> [Your objective]
The result should be every line in the data below that carries the string "meets".

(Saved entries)
---------------
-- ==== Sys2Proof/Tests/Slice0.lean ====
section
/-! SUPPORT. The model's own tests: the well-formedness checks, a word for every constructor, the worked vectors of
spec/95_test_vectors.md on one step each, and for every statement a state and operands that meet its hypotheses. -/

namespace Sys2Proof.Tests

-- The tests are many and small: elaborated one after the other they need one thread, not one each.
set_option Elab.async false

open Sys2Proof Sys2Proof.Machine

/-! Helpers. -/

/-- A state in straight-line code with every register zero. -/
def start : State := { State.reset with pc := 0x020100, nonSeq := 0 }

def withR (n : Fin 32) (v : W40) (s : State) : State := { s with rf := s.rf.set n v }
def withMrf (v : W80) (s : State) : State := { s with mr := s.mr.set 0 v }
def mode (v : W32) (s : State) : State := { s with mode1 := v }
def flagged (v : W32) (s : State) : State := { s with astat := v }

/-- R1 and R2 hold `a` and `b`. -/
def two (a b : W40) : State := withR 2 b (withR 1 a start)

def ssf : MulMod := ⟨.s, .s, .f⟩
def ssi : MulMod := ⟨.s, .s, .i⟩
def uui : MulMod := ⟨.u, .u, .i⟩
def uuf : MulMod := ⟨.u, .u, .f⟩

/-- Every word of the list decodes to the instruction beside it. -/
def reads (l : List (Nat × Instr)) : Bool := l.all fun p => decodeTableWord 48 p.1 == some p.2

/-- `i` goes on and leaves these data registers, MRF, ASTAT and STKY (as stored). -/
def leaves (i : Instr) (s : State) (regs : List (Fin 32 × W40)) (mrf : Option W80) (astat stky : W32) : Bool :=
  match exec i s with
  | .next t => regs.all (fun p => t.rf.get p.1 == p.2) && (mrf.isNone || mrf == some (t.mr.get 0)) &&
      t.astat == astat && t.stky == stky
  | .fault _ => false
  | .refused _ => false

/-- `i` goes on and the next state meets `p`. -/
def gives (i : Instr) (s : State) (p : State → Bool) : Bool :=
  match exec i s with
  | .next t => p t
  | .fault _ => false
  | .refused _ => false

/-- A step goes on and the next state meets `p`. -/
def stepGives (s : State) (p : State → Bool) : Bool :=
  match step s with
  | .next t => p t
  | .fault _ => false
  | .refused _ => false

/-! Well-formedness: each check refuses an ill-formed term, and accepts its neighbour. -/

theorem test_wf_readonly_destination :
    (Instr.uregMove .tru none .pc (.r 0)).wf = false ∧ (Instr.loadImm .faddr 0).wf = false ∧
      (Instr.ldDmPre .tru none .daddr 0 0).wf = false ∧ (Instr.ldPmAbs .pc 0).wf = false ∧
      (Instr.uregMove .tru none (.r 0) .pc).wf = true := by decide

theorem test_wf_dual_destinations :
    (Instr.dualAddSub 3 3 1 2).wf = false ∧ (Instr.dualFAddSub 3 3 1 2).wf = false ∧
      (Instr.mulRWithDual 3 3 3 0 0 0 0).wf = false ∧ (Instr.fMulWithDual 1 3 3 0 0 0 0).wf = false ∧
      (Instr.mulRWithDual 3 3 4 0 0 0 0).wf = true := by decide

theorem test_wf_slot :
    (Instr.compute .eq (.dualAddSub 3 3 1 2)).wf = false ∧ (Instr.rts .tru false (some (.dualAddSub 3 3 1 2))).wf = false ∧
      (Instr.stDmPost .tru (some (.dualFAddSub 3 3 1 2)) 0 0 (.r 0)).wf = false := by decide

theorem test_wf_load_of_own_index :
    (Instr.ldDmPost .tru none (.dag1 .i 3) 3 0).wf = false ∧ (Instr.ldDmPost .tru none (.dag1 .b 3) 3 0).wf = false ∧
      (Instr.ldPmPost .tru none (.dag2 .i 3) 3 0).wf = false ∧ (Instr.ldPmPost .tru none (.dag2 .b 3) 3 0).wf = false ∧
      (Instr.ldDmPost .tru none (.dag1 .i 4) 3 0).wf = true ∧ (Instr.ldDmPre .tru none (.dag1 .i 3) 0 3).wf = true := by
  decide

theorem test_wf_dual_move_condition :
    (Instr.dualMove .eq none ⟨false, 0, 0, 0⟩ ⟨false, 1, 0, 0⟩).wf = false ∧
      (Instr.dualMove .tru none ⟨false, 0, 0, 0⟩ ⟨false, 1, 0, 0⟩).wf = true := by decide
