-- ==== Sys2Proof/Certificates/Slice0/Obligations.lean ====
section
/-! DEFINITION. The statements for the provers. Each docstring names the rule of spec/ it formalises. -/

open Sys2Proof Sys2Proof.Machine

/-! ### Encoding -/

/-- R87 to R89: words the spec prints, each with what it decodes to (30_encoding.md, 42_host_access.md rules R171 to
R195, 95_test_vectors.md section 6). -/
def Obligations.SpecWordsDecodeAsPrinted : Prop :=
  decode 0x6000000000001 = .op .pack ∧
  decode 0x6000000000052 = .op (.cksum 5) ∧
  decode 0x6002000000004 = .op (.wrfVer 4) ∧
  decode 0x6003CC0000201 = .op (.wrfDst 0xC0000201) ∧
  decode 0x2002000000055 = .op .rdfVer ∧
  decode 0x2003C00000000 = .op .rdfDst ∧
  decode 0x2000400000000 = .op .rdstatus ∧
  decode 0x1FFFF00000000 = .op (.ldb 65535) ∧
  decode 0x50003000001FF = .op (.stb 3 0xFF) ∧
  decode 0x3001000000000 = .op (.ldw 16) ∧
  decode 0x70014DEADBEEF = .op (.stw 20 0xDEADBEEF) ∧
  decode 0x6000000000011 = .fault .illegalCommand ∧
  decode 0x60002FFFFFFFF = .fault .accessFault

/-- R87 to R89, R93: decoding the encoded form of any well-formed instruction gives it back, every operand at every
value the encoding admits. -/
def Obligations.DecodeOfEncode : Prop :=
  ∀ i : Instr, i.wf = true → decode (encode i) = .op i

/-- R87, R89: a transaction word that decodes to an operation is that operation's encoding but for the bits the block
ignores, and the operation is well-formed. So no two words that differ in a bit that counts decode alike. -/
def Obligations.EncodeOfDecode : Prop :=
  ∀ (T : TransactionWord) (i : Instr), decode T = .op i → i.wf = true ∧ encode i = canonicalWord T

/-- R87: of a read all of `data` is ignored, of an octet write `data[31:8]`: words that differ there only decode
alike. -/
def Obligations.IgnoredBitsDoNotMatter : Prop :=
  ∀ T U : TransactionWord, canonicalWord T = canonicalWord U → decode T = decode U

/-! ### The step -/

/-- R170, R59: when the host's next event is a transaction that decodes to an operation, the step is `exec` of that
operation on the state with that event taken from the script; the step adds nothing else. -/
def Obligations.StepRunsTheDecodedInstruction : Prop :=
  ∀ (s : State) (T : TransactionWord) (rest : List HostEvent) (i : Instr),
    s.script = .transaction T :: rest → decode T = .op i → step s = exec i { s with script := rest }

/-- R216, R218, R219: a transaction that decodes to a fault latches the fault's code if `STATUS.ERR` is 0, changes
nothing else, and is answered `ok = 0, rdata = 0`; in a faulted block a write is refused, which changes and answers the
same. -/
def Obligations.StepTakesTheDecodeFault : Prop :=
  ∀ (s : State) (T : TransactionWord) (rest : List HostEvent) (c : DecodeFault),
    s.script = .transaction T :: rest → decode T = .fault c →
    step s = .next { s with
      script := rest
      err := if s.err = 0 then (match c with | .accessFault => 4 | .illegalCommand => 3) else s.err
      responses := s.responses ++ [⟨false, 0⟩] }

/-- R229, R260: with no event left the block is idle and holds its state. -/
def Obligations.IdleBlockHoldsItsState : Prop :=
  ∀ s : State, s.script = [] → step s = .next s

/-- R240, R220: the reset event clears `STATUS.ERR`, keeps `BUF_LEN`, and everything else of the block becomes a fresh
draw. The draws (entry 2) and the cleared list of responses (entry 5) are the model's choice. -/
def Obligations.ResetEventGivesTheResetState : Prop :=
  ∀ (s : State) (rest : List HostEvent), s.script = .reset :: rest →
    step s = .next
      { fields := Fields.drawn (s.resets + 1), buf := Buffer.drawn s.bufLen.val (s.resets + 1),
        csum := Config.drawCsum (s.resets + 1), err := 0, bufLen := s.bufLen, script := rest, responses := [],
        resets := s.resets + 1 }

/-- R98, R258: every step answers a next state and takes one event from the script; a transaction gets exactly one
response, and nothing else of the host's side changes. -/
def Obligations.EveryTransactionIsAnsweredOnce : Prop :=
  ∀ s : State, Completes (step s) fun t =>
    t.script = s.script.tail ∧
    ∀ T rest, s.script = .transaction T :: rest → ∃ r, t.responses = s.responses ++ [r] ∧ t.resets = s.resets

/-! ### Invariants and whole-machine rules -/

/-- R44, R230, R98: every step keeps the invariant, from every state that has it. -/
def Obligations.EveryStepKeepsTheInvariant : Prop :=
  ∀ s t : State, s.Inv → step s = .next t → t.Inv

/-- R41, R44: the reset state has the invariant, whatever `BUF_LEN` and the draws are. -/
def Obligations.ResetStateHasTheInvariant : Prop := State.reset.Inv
---------------
> [Exercise result]
/-- `i` goes on and the next state meets `p`. -/
/-- A step goes on and the next state meets `p`. -/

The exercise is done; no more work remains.